Average decoding accuracy at each time point relative to motion onset. Decoding was applied either to alpha-band activity (a, c) or sustained event-related potential (ERP) activity (b, d), and the decoding was performed separately for the 25.6% motion coherence (a, b) and for the 51.2% motion coherence (c, d). Time 0 represents motion onset, and time 1.5 represents motion offset. The gray regions represent clusters of time points for which the decoding accuracy was greater than chance after correction for multiple comparisons. The orange shading indicates ±1 SEM.

Table 1.

Mean accuracy for decoding of the stimulus direction and the reported direction averaged across the motion and the report period for alpha-based and ERP-based decoding at each coherence level. Chance level decoding is .0625 (1/16). Numbers in the parenthesis indicate SEM. The right column shows the results of a statistical comparison of the two types of decoding (uncorrected for multiple comparisons). Asterisks indicate statistical significance after false discovery rate correction for the family of tests within a given column.

Coherence Signal Time period Decoding of actual direction Decoding of reported direction Actual direction vs. Reported direction
25.6% Alpha Motion .0639 (.0018) .0653 (.0010) ** t(15) = .632, p = .537
Report .0662 (.0027) .0705 (.0026) ** t(15) = 1.474, p = .161
ERP Motion .0603 (.0025) .0689 (.0027) * t(15) = 2.236, p = .041
Report .0675 (.0035) .0757 (.0031) *** t(15) = 1.751, p = .100
51.2% Alpha Motion .0633 (.0019) .0673 (.0013) *** t(15) = 1.949, p = .070
Report .0707 (.0027) ** .0730 (.0028) *** t(15) = 1.616, p = .127
ERP Motion .0745 (.0037) ** .0670 (.0017) ** t(15) = −1.947, p = .071
Report .0824 (.0048) *** .0779 (.0033) *** t(15) = −1.121, p = .280
*

= < .05,

**

= < .01,

***

= < .001

For the 51.2% coherence level, the direction of motion could be decoded from the sustained ERP activity during both the motion and report periods, whereas the direction could be decoded from the alpha-band activity only during the report period. For the 25.6% coherence level, decoding was near chance during both the motion and report periods for both the ERP and alpha-band signals. These general observations were supported by the following statistical analyses.
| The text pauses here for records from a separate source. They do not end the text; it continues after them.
-- ==== Sys2Proof/Tests/Slice0.lean ====
section
/-! SUPPORT. Tests. Expected results come from 95_test_vectors.md (its identifiers stand beside each
test) and from the encodings of R80 to R82, written out by hand; and one witness for the hypotheses of
each obligation that has any. -/

namespace Sys2Proof.Tests

-- One thread elaborates these: each theorem of its own thread reserves a large stack.
set_option Elab.async false

open Sys2Proof.Machine Sys2Proof.Safety Sys2Proof.Laws

/-! ### Small states -/

/-- Frame TX1 of 95_test_vectors.md: Get StationMap. -/
def TX1 : List Byte :=
  [0x56, 0x50, 0x52, 0x42, 0x18, 0x00, 0x00, 0x00, 0x07, 0x00, 0x00, 0x00, 0x0A, 0x00]
  ++ [0x00, 0x00, 0x01, 0x00, 0x00, 0x00, 0x00, 0x00, 0x00, 0x00, 0x00, 0x00, 0x00, 0x00]
  ++ [0xB4, 0xE5, 0x00, 0x00]

/-- Frame TX2 of 95_test_vectors.md: Set Units with three payload bytes. -/
def TX2 : List Byte :=
  [0x56, 0x50, 0x52, 0x42, 0x1B, 0x00, 0x00, 0x00, 0x01, 0x00, 0x00, 0x00, 0x07, 0x00]
  ++ [0x00, 0x00, 0x00, 0x00, 0x00, 0x00, 0x00, 0x00, 0x00, 0x00, 0x00, 0x00, 0x00, 0x00]
  ++ [0xAA, 0xBB, 0xCC, 0x1D, 0xD3, 0x00, 0x00]

/-- Frame TX4 of 95_test_vectors.md: an Ack. -/
def TX4 : List Byte :=
  [0x56, 0x50, 0x52, 0x42, 0x18, 0x00, 0x00, 0x00, 0x00, 0x00, 0x00, 0x00, 0x00, 0x00]
  ++ [0x00, 0x00, 0x03, 0x00, 0x00, 0x00, 0x00, 0x00, 0x00, 0x00, 0x00, 0x00, 0x00, 0x00]
  ++ [0x7E, 0x32, 0x00, 0x00]

/-- Frame TX5 of 95_test_vectors.md: a Nak. -/
def TX5 : List Byte :=
  [0x56, 0x50, 0x52, 0x42, 0x18, 0x00, 0x00, 0x00, 0x00, 0x00, 0x00, 0x00, 0x00, 0x00]
  ++ [0x00, 0x00, 0x04, 0x00, 0x00, 0x00, 0x44, 0x33, 0x22, 0x11, 0xDD, 0xCC, 0xBB, 0xAA]
  ++ [0x7F, 0x64, 0x00, 0x00]

/-- Frame T1 of 95_test_vectors.md: one sensor record. -/
def T1 : List Byte :=
  [0x56, 0x50, 0x52, 0x50, 0x34, 0x00, 0x00, 0x00, 0x01, 0x00, 0x00, 0x00, 0x10, 0x00]
  ++ [0x00, 0x00, 0x00, 0x00, 0x00, 0x00, 0x01, 0x00, 0x00, 0x00, 0x03, 0x5A, 0xC1, 0xFF]
  ++ [0x00, 0x00, 0x80, 0x3F, 0x00, 0x00, 0x00, 0x40, 0x00, 0x00, 0x60, 0xC0, 0x00, 0x00]
  ++ [0x80, 0x3F, 0x00, 0x00, 0x00, 0x00, 0x00, 0x00, 0x00, 0x00, 0x00, 0x00, 0x00, 0x00]
  ++ [0xD4, 0xD6, 0x00, 0x00]

/-- Frame T2 of 95_test_vectors.md: two sensor records. -/
def T2 : List Byte :=
  [0x56, 0x50, 0x52, 0x50, 0x54, 0x00, 0x00, 0x00, 0x02, 0x00, 0x00, 0x00, 0xFF, 0xFF]
  ++ [0xFF, 0xFF, 0xCD, 0xAB, 0x00, 0x00, 0x02, 0x00, 0x00, 0x00, 0x00, 0x00, 0x00, 0x00]
  ++ [0x00, 0x00, 0x00, 0x00, 0x00, 0x00, 0x00, 0x00, 0x00, 0x00, 0x00, 0x00, 0x00, 0x00]
  ++ [0x00, 0x00, 0x00, 0x00, 0x00, 0x00, 0x00, 0x00, 0x00, 0x00, 0x00, 0x00, 0x00, 0x00]
  ++ [0x81, 0xE7, 0x3F, 0x00, 0x00, 0x00, 0xC0, 0x7F, 0x00, 0x00, 0x00, 0x80, 0x01, 0x00]
  ++ [0x00, 0x00, 0x00, 0x00, 0x00, 0x3F, 0x00, 0x00, 0x00, 0xBF, 0x00, 0x00, 0x00, 0x3F]
  ++ [0x00, 0x00, 0x00, 0xBF, 0xA0, 0xEF, 0x00, 0x00]

/-- The state a result leads to; reset where it stops. -/
def stateOf : Result → State
  | .next t => t
  | .fault _ => State.reset
  | .refused _ => State.reset

/-- The last output of a result. -/
def lastOf : Result → Option Output
  | .next t => t.outputs.getLast?
  | .fault _ => none
  | .refused _ => none

/-- The fault a result stops with. -/
def faultOf : Result → Option Fault
  | .next _ => none
  | .fault f => some f
  | .refused _ => none

/-- The refusal a result stops with. -/
def refusalOf : Result → Option Refusal
  | .next _ => none
  | .fault _ => none
  | .refused r => some r

/-- A result that answers a response. -/
def gives (x : Result) (r : Response) : Prop := lastOf x = some (.response r)

/-- A block of parameters `c` after a run of operations from reset. -/
def ran (c : Config) (p : List Instr) : State := stateOf (runInstrs p (State.resetWith c))

/-- A block that holds received bytes. -/
def holding (bs : List Byte) : State := ran ⟨128, none⟩ [.rxLoad bs]

/-- The last response of one request put to a state. -/
def asked (s : State) (r : Request) : Option Output :=
  lastOf (step { s with inputs := [.request r] })
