/-- Bits [43:2]. -/
def lowRruleO (o : RruleO) : List (Nat × Nat) :=
  [(5, 0), (4, o.ks.toNat), (1, o.kp.toNat), (22, 0), (5, o.a.toNat), (5, 0)]

/-- Bits [43:2]. -/
def lowSpawnO (o : SpawnO) : List (Nat × Nat) :=
  [(27, 0), (5, o.b.toNat), (5, o.a.toNat), (5, o.d.toNat)]

/-- Bits [102:64]. -/
def cmdSpawnO (o : SpawnO) : List (Nat × Nat) :=
  [(38, 0), (1, o.rg.toNat)]

/-- Doubleword 0 (R249), then the pairs above it. -/
def packInstr (ec op len : Nat) (q : Seqn) (low high : List (Nat × Nat)) : Nat :=
  pack ((2, len) :: (low ++ ((3, q.ti.toNat) :: (4, q.pr.toNat) :: (3, q.nxt.toNat) :: (7, op) :: (3, ec) :: high)))

/-- The sync fields above CMD, and what stands above them (R254). -/
def packSync (cmd : List (Nat × Nat)) (y : Sync) (top : List (Nat × Nat)) : List (Nat × Nat) :=
  cmd ++ ((3, y.sgn.toNat) :: (8, y.sgi.toNat) :: (6, y.wst.toNat) :: (8, y.wsi.toNat) :: top)

/-- The instruction as one number; a step has no words and is 0. -/
def encodeNat : Instr → Nat
  | .nop q => packInstr 0 0x00 0 q [(42, 0)] []
  | .add q o => packInstr 0 0x01 0 q (lowAlu o) []
  | .sub q o => packInstr 0 0x02 0 q (lowAlu o) []
  | .mul q o => packInstr 0 0x03 0 q (lowAlu o) []
  | .mulh q o => packInstr 0 0x04 0 q (lowAlu o) []
  | .div q o => packInstr 0 0x05 0 q (lowAlu o) []
  | .rem q o => packInstr 0 0x06 0 q (lowAlu o) []
  | .and q o => packInstr 0 0x07 0 q (lowAlu o) []
  | .or q o => packInstr 0 0x08 0 q (lowAlu o) []
  | .xor q o => packInstr 0 0x09 0 q (lowAlu o) []
  | .andn q o => packInstr 0 0x0A 0 q (lowAlu o) []
  | .shl q o => packInstr 0 0x0B 0 q (lowAlu o) []
  | .shr q o => packInstr 0 0x0C 0 q (lowAlu o) []
  | .sar q o => packInstr 0 0x0D 0 q (lowAlu o) []
  | .rot q o => packInstr 0 0x0E 0 q (lowAlu o) []
  | .clz q o => packInstr 0 0x0F 0 q (lowCntO o) []
  | .popc q o => packInstr 0 0x10 0 q (lowCntO o) []
  | .min q o => packInstr 0 0x11 0 q (lowAlu o) []
  | .max q o => packInstr 0 0x12 0 q (lowAlu o) []
  | .sext q o => packInstr 0 0x13 0 q (lowSextO o) []
  | .bfx q o => packInstr 0 0x14 0 q (lowBfO o) []
  | .bfi q o => packInstr 0 0x15 0 q (lowBfO o) []
  | .sel q o => packInstr 0 0x16 0 q (lowSelO o) []
  | .movi q o => packInstr 0 0x17 0 q (lowMoviO o) []
  | .lea q o => packInstr 0 0x18 0 q (lowLeaO o) []
  | .cmp q o => packInstr 0 0x19 0 q (lowCmpO o) []
  | .plog q o => packInstr 0 0x1A 0 q (lowPlogO o) []
  | .pmov q o => packInstr 0 0x1B 0 q (lowPmovO o) []
  | .jmpr o => packInstr 0 0x1C 0 ⟨0, 0, 0⟩ (lowA1 o) []
  | .callr o => packInstr 0 0x1D 0 ⟨0, 0, 0⟩ (lowA1 o) []
  | .callx o => packInstr 0 0x1E 0 ⟨0, 0, 0⟩ (lowCallxO o) []
  | .loopset q o => packInstr 0 0x1F 0 q (lowLoopsetO o) []
  | .ld q o => packInstr 1 0x00 0 q (lowLdO o) []
  | .st q o => packInstr 1 0x01 0 q (lowStO o) []
  | .amo q o => packInstr 1 0x02 0 q (lowAmoO o) []
  | .cas q o => packInstr 1 0x03 0 q (lowAmoO o) []
  | .red q o => packInstr 1 0x04 0 q (lowRedO o) []
  | .fence q o => packInstr 1 0x05 0 q (lowFenceO o) []
  | .waita q o => packInstr 1 0x06 0 q (lowWaitaO o) []
  | .pref q o => packInstr 1 0x07 0 q (lowPrefO o) []
  | .sems q o => packInstr 1 0x08 0 q (lowSemsO o) []
  | .semw q o => packInstr 1 0x09 0 q (lowSemwO o) []
  | .semr q o => packInstr 1 0x0A 0 q (lowSemrO o) []
  | .bar q o => packInstr 1 0x0B 0 q (lowD1 o) []
  | .barw q o => packInstr 1 0x0C 0 q (lowBarwO o) []
  | .futi q o => packInstr 1 0x0D 0 q (lowFutiO o) []
  | .futw q o => packInstr 1 0x0E 0 q (lowFutwO o) []
  | .futs q o => packInstr 1 0x0F 0 q (lowFutsO o) []
  | .futf q o => packInstr 1 0x10 0 q (lowFutsO o) []
  | .ldt q o => packInstr 1 0x11 0 q (lowLdtO o) []
  | .stt q o => packInstr 1 0x12 0 q (lowLdtO o) []
  | .vld q o => packInstr 2 0x00 0 q (lowVldO o) []
  | .vst q o => packInstr 2 0x01 0 q (lowVstO o) []
  | .vgat q o => packInstr 2 0x02 0 q (lowVgatO o) []
  | .vsct q o => packInstr 2 0x03 0 q (lowVsctO o) []
  | .vldl q o => packInstr 2 0x04 0 q (lowVldlO o) []
  | .vstl q o => packInstr 2 0x05 0 q (lowVldlO o) []
  | .vadd q o => packInstr 2 0x06 0 q (lowVarO o) []
  | .vsub q o => packInstr 2 0x07 0 q (lowVarO o) []
  | .vmul q o => packInstr 2 0x08 0 q (lowVarO o) []
  | .vfma q o => packInstr 2 0x09 0 q (lowVarO o) []
  | .vmin q o => packInstr 2 0x0A 0 q (lowVarO o) []
  | .vmax q o => packInstr 2 0x0B 0 q (lowVarO o) []
  | .vabs q o => packInstr 2 0x0C 0 q (lowVunO o) []
  | .vneg q o => packInstr 2 0x0D 0 q (lowVunO o) []
  | .vrcp q o => packInstr 2 0x0E 0 q (lowVunO o) []
  | .vrsq q o => packInstr 2 0x0F 0 q (lowVunO o) []
  | .vex2 q o => packInstr 2 0x10 0 q (lowVunO o) []
  | .vlg2 q o => packInstr 2 0x11 0 q (lowVunO o) []
  | .vcis q o => packInstr 2 0x12 0 q (lowVunO o) []
  | .vcvt q o => packInstr 2 0x13 0 q (lowVcvtO o) []
  | .vand q o => packInstr 2 0x14 0 q (lowVlogO o) []
  | .vor q o => packInstr 2 0x15 0 q (lowVlogO o) []
  | .vxor q o => packInstr 2 0x16 0 q (lowVlogO o) []
  | .vshl q o => packInstr 2 0x17 0 q (lowVarO o) []
  | .vshr q o => packInstr 2 0x18 0 q (lowVarO o) []
  | .vcmp q o => packInstr 2 0x19 0 q (lowVcmpO o) []
  | .vsel q o => packInstr 2 0x1A 0 q (lowVselO o) []
  | .vred q o => packInstr 2 0x1B 0 q (lowVredO o) []
  | .vscan q o => packInstr 2 0x1C 0 q (lowVredO o) []
  | .vperm q o => packInstr 2 0x1D 0 q (lowVpermO o) []
  | .vbc q o => packInstr 2 0x1E 0 q (lowVbcO o) []
  | .vins q o => packInstr 2 0x1F 0 q (lowVinsO o) []
  | .vext q o => packInstr 2 0x20 0 q (lowVinsO o) []
  | .vcntge q o => packInstr 2 0x21 0 q (lowVcntO o) []
  | .vidx q o => packInstr 2 0x22 0 q (lowVcntO o) []
  | .lnop q y o => packInstr 2 0x40 2 q (lowLnopO o) (packSync (cmdLnopO o) y (topLnopO o))
  | .aclr q y o => packInstr 3 0x00 1 q (lowAclrO o) (packSync (cmdAclrO o) y [])
  | .mma q y o => packInstr 3 0x01 1 q (lowFieldO o) (packSync (cmdFieldO o) y [])
  | .mmaq q y o => packInstr 3 0x02 1 q (lowFieldO o) (packSync (cmdFieldO o) y [])
  | .mma3 q y o => packInstr 3 0x03 1 q (lowFieldO o) (packSync (cmdFieldO o) y [])
  | .scacc q y o => packInstr 3 0x04 1 q (lowScaccO o) (packSync (cmdScaccO o) y [])
  | .adrn q y o => packInstr 3 0x05 1 q (lowAdrnO o) (packSync (cmdAdrnO o) y [])
  | .ald q y o => packInstr 3 0x06 1 q (lowAldO o) (packSync (cmdAldO o) y [])
  | .arow q y o => packInstr 3 0x07 1 q (lowArowO o) (packSync (cmdArowO o) y [])
  | .bsmm q y o => packInstr 3 0x08 1 q (lowFieldO o) (packSync (cmdFieldO o) y [])
  | .gmm q y o => packInstr 3 0x09 1 q (lowFieldO o) (packSync (cmdFieldO o) y [])
  | .ast q y o => packInstr 3 0x0A 1 q (lowAstO o) (packSync (cmdAstO o) y [])
  | .cpy q y o => packInstr 4 0x00 1 q (lowCpyO o) (packSync (cmdCpyO o) y [])
  | .cpym q y o => packInstr 4 0x01 1 q (lowCpymO o) (packSync (cmdCpymO o) y [])
  | .cpyq q y o => packInstr 4 0x02 1 q (lowCpyqO o) (packSync (cmdCpyqO o) y [])
  | .fill q y o => packInstr 4 0x03 1 q (lowFillO o) (packSync (cmdFillO o) y [])
  | .disc q y o => packInstr 4 0x04 1 q (lowDrO o) (packSync (cmdDrO o) y [])
  | .cpyt q y o => packInstr 4 0x05 1 q (lowCpytO o) (packSync (cmdCpytO o) y [])
  | .talloc q o => packInstr 5 0x00 0 q (lowTallocO o) []
  | .tcmt q o => packInstr 5 0x01 0 q (lowA1 o) []
  | .tabt q o => packInstr 5 0x02 0 q (lowA1 o) []
  | .tcon q o => packInstr 5 0x03 0 q (lowTconO o) []
  | .tinf q o => packInstr 5 0x04 0 q (lowTinfO o) []
  | .tts q o => packInstr 5 0x05 0 q (lowAB o) []
  | .slput q o => packInstr 5 0x06 0 q (lowSlputO o) []
  | .sleos q o => packInstr 5 0x07 0 q (lowA1 o) []
  | .sopen q o => packInstr 5 0x08 0 q (lowSopenO o) []
  | .pump q o => packInstr 5 0x09 0 q (lowPumpO o) []
  | .rqry q o => packInstr 5 0x0A 0 q (lowRqryO o) []
  | .rres q o => packInstr 5 0x0B 0 q (lowRresO o) []
  | .rskp q o => packInstr 5 0x0C 0 q (lowRruleO o) []
  | .rrev q o => packInstr 5 0x0D 0 q (lowRruleO o) []
  | .rsyn q o => packInstr 5 0x0E 0 q (lowAB o) []
  | .spawn q y o => packInstr 5 0x0F 1 q (lowSpawnO o) (packSync (cmdSpawnO o) y [])
  | .spawng q y o => packInstr 5 0x10 1 q (lowSpawnO o) (packSync (cmdSpawnO o) y [])
  | .mfs q o => packInstr 6 0x00 0 q (lowMfsO o) []
  | .mts q o => packInstr 6 0x01 0 q (lowMtsO o) []
  | .trap q o => packInstr 6 0x02 0 q (lowTrapO o) []
  | .eret => packInstr 6 0x03 0 ⟨0, 0, 0⟩ [(42, 0)] []
  | .suspend q o => packInstr 6 0x04 0 q (lowRecO o) []
  | .yield q => packInstr 6 0x05 0 q [(42, 0)] []
  | .cmt q o => packInstr 6 0x06 0 q (lowRecO o) []
  | .fchk q o => packInstr 6 0x07 0 q (lowD1 o) []
  | .cwb q o => packInstr 6 0x08 0 q (lowCwbO o) []
  | .cinv q o => packInstr 6 0x09 0 q (lowCinvO o) []
  | _ => 0
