def State.homeOf (s : State) (t : Task) : Home :=
  let pools := t.ins.filterMap fun x => (s.tileOf x.2).map (· / 8192)
  match pools.find? (· < 576) with
  | some c => .cluster (clusterOf c)
  | none => match pools.head? with
    | some d => .die (d - 576)
    | none => .any
def inHome (h : Home) (pool : Nat) : Bool :=
  match h with
  | .cluster c => (pool < 576 && clusterOf pool = c) || pool = 576 + c / 12
  | .die d => pool = 576 + d
  | .any => true
def Home.dieOr (h : Home) (d : Nat) : Nat :=
  match h with
  | .cluster c => c / 12
  | .die x => x
  | .any => d
/-- A page of a partition is present and not DISCARDED. -/
def State.pagePresent (s : State) (p : Nat) (a : Word) : Bool :=
  match s.walkFrom p a [(39, 13), (30, 9), (21, 9), (16, 5)] (s.part p).ptroot with
  | .ok l => bits l.ent 7 6 != 1
  | .error e => e.cause != 0x20
/-- R117, R72: the page of a requeued task is present and not DISCARDED. -/
def State.pageBack (s : State) (t : Task) : Bool := t.page.all (s.pagePresent t.part)
/-- Every declared input is committed and lies, unmoving, in the home, or in the die pool that R81 moves it to. -/
def State.inputsHome (s : State) (t : Task) : Bool :=
  t.ins.all fun x => match s.tileOf x.2 with
    | none => true
    | some tk => (s.tile tk).st != .alloc && !(s.tile tk).moving && inHome (s.homeOf t) (tk / 8192)
/-- The records of a task's gang, or its own. -/
def State.instances (s : State) (t : Nat) : List Nat :=
  match (s.task t).gang with
  | some (g, _, _) => (((SMap.get? s.gangs g).map (·.tasks)).getD [t]).filter fun i => match (s.task i).gang with
    | some (g', _, _) => g' = g
    | none => false
  | none => [t]

/-- The member core of a gang's instance (R92). -/
def State.memberCore (s : State) (x : Task) : Option Nat :=
  match x.gang with
  | some (g, i, _) => ((SMap.get? s.gangs g).map (·.cores)).bind (·[i]?)
  | none => none
/-- R81: the record of a task goes to another die, and the names that it has borne lead there. The record that it leaves is free. -/
def State.transfer (s : State) (t die : Nat) : State × Nat :=
  match s.pick (s.freeRecords die) with
  | (none, _) => (s, t)
  | (some u, s1) =>
    let x := s1.task t
    let as_ (w : Holder) : Holder := if w = .task t then .task u else w
    let s2 := (s1.setTask t { Task.empty with gen := x.gen, part := x.part, die := x.die }).setTask u
      { x with gen := (s1.task u).gen + 1, die := die }
    ({ s2 with
        holds := s2.holds.map fun y => (as_ y.1, y.2)
        tiles := s2.tiles.map fun y => if y.2.owner = .task t then (y.1, { y.2 with owner := .task u, ownerW := ownerWord 0 u }) else y
        jobs := s2.jobs.map fun y => if y.2.task = t then (y.1, { y.2 with task := u }) else y
        qs := s2.qs.map fun y => match y.2.root with
          | some (r, g) => if r = t && g = x.gen then (y.1, { y.2 with root := some (u, (s1.task u).gen + 1) }) else y
          | none => y
        names := ((s1.taskName t).toNat, u) :: s2.names.map fun y => if y.2 = t then (y.1, u) else y }, u)
/-- R72, R81: WAITING becomes READY once nothing keeps it: a task whose home is on another die needs a record there. A gang's
instances become READY as one entry, on the die of the lowest member; one that a region abort has requeued goes back alone, to
its own core (log entry 42). -/
def State.tryReady (s : State) (t : Nat) : State :=
  let x := s.task t
  let alone : Bool := x.page.isSome || x.gang.isNone
  let die := match (if alone then s.memberCore x else (s.gangs.find? fun g => g.2.tasks.contains t).bind (·.2.cores.head?)) with
    | some c => dieOf c
    | none => (s.homeOf x).dieOr x.die
  if x.st != .waiting || x.live != 0 || !(alone || x.lead) || !s.pageBack x || !s.inputsHome x ||
      !(x.gang.isSome || die = x.die || s.recordFree x.part die) then s
  else
    let up := if alone then [t] else (s.instances t).filter fun i => (s.task i).st = .waiting && (s.task i).page.isNone
    let s1 := up.foldl (fun s i => s.modTask i fun y => { y with st := .ready, page := none }) s
    match x.gang with
    | some (g, _, _) => s1.enqueue die x.part x.prio (if alone then .task t else .gang g)
    | none =>
      let (s2, u) := if die = x.die then (s1, t) else s1.transfer t die
      s2.enqueue die x.part x.prio (.task u)

/-! Queue control blocks (R46), where a future or a task acts on a queue. -/

def State.qcb (s : State) (q : Nat) : Nat := s.mgmt.qtbase.toNat + 256 * q
def State.qcbField (s : State) (q off n : Nat) : Nat := Mem.readN s.mem (s.qcb q + off) n
def State.setQcb (s : State) (q off n v : Nat) : State := { s with mem := Mem.writeN s.mem (s.qcb q + off) n v }
/-- QSTAT STATE. -/
def State.qstate (s : State) (q : Nat) : Nat := s.qcbField q 0x88 1 % 8
def State.owners (s : State) (q : Nat) : List Nat := [s.qcbField q 0x11 1, s.qcbField q 0x12 1].filter (· < 8)
/-- R52. -/
def State.queueFault (s : State) (q cause : Nat) (ts : Word) : State :=
  let i := s.qcbField q 0x80 8
  let s1 := (s.setQcb q 0x88 8 (i % 2 ^ 32 * 2 ^ 32 + cause * 256 + 4)).setQcb q 0x90 8 0
  let s2 := s1.setEng q { s1.eng q with taken := none, root := none }
  ((s2.owners q).foldl (fun s p => s.partEvent p 0 cause 6 q (word i) ts) s2).devEvent cause 6 (s.qcbField q 0x11 1) q (word i) ts
/-- The engine goes on past the packet at RIDX (R49, R53); a queue that has been disabled since stays so. -/
def State.queueNext (s : State) (q : Nat) : State :=
  let s1 := ((s.setQcb q 0x80 8 (s.qcbField q 0x80 8 + 1)).setQcb q 0x88 1 (if s.qstate q = 0 then 0 else 1)).setQcb q 0x90 8 0
  s1.setEng q { s1.eng q with taken := none, root := none }
/-- An accepted packet is complete. -/
def State.packetDone (s : State) (q i : Nat) : State :=
  s.setEng q { s.eng q with open_ := (s.eng q).open_.filter (· != i) }

/-! Futures (R363 to R365, R469). -/

/-- A GV address lies on a page of host memory. -/
def State.onHost (s : State) (p : Nat) (a : Word) : Bool :=
  gvForm a && match s.walkFrom p a [(39, 13), (30, 9), (21, 9), (16, 5)] (s.part p).ptroot with
    | .ok l => bit l.ent 63
    | .error e => e.cause = 0x2B
/-- The key of a future's word; a queue of no partition names it by device physical address (log entry 15). -/
def State.futKey (s : State) (p : Nat) (a : Word) : Except Exc (Nat × State) :=
  if a.toNat % 8 != 0 then .error (exc 0x22 a.toNat)
  else if 8 ≤ p then if inHbm a.toNat then .ok (a.toNat, s) else .error (exc 0x20 a.toNat)
  else if s.onHost p a then .error (exc 0x2C a.toNat)
  else match s.translate p a .wr with
    | .ok k _ _ l => .ok (k, s.markUsed l .wr)
    | t => .error t.exc

/-- R97, R78, R80, R57: what a resolution or failure does to one waiter. A continuation becomes READY at the PRIO of its record; its
waking stalls while the record's page is under migration (R226), and one whose write fails goes on without it (log entry 30). A task is the one that bears the name under which it was
registered, or has borne it: it counts down, or is cancelled whatever its state. -/
def State.wake (s : State) (failed : Bool) (v : Nat) (w : Waiter) : State × List Work :=
  match w with
  | .record t a =>
    let x := s.task t
    if x.st != .suspended || x.resume != .record a then (s, [])
    else if s.gvMoving x.part a 256 then ({ s with held := s.held ++ [.wake failed v w] }, [])
    else
      let s1 := match s.gvWrite x.part (a + 0x0C) [if failed then 2 else 1] with
        | .ok s' => (s'.gvWrite x.part (a + 0x48) (leBytes 8 v)).toOption.getD s'
        | .error _ => s
      let (s1, lvl) := match s1.gvRead x.part (a + 0x0A) 1 with
        | .ok (s', b) => (s', leNat b % 8)
        | .error _ => (s1, x.prio)
      ((s1.modTask t fun y => { y with st := .ready }).enqueue x.die x.part lvl (.task t), [])
  | .task name => (s, (s.recordNamed name).toList.map fun t => if failed then .cancel t 0x49 true else .dec t)
  | .queue q => (if s.qstate q != 2 then s else if failed then s.queueFault q 0x49 ((s.eng q).ts) else s.queueNext q, [])

/-- R365: a future resolved with a value or failed with a cause, in one step at its home slice. -/
def State.futSet (s : State) (p : Nat) (a : Word) (failed : Bool) (v : Nat) : Except Exc (State × List Work) :=
  match s.futKey p a with
  | .error e => .error e
  | .ok (k, s1) =>
    if s.poisoned k 8 then .error (exc 0x5B a.toNat)
    else match Mem.readN s.mem k 8 % 4 with
    | 3 => .error (exc 0x4C a.toNat)
    | 0 =>
      let val := if failed then v % 256 else v % 2 ^ 48
      let s2 := { s1 with mem := Mem.writeN s1.mem k 8 (val * 2 ^ 16 + (if failed then 2 else 1)), futs := SMap.del s1.futs k }
      .ok (forEach (SMap.getD s.futs k []) s2 fun s w => s.wake failed val w)
    | _ => .error (exc 0x48 a.toNat)

/-- R226: the word of a future is on a page under migration. -/
def State.futMoving (s : State) (p : Nat) (a : Word) : Bool := p < 8 && a.toNat % 8 = 0 && s.gvMoving p a 8
/-- R469: an agent's resolution. A future that is not pending reports nothing here; one that cannot be reached is an event; one on a
page under migration waits for its end (R226). -/
def State.agentSet (s : State) (p : Nat) (a : Word) (failed : Bool) (v : Nat) : State × List Work :=
  if a = 0 then (s, [])
  else if s.futMoving p a then ({ s with held := s.held ++ [.resolve p a failed v] }, [])
  else match s.futSet p a failed v with
    | .ok r => r
    | .error e =>
      if e.cause = 0x48 then (s, [])
      else if 8 ≤ p then (s.devEventAny e.cause.toNat 0 a, [])
      else (s.partEventAny p 0 e.cause.toNat 0 a, [])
Alpha-based decoding for the 25.6% coherence level was near chance (1/16 = .0625) when averaged across the motion period (t(15) = .736, p = .237, one-tailed) and when averaged across the report period (t(15) = 1.373, p = .095, one-tailed). When point-by-point decoding accuracy was examined, the cluster-based permutation test yielded no significant time clusters. Alpha-based decoding for the 51.2% coherence level was also near chance when averaged across the motion period (t(15) = .430, p = .337, one-tailed), but it was significantly above chance when averaged across the report period (t(15) = 3.017, p = .004, one-tailed). The point-by-point analyses yielded 2 significant clusters of time points (p = .0220 and p < 10−3) during the report period. A follow-up test indicated that average alpha-based decoding accuracy for the 51.2% coherence level was significantly greater during the report period than during the motion period (t(15) = 2.750, p = .015, paired t test, two-tailed). As described earlier, we used one-tailed statistical tests when comparing decoding to chance (because below-chance decoding is meaningless in this context), but comparisons of accuracy across conditions or time periods were two-tailed.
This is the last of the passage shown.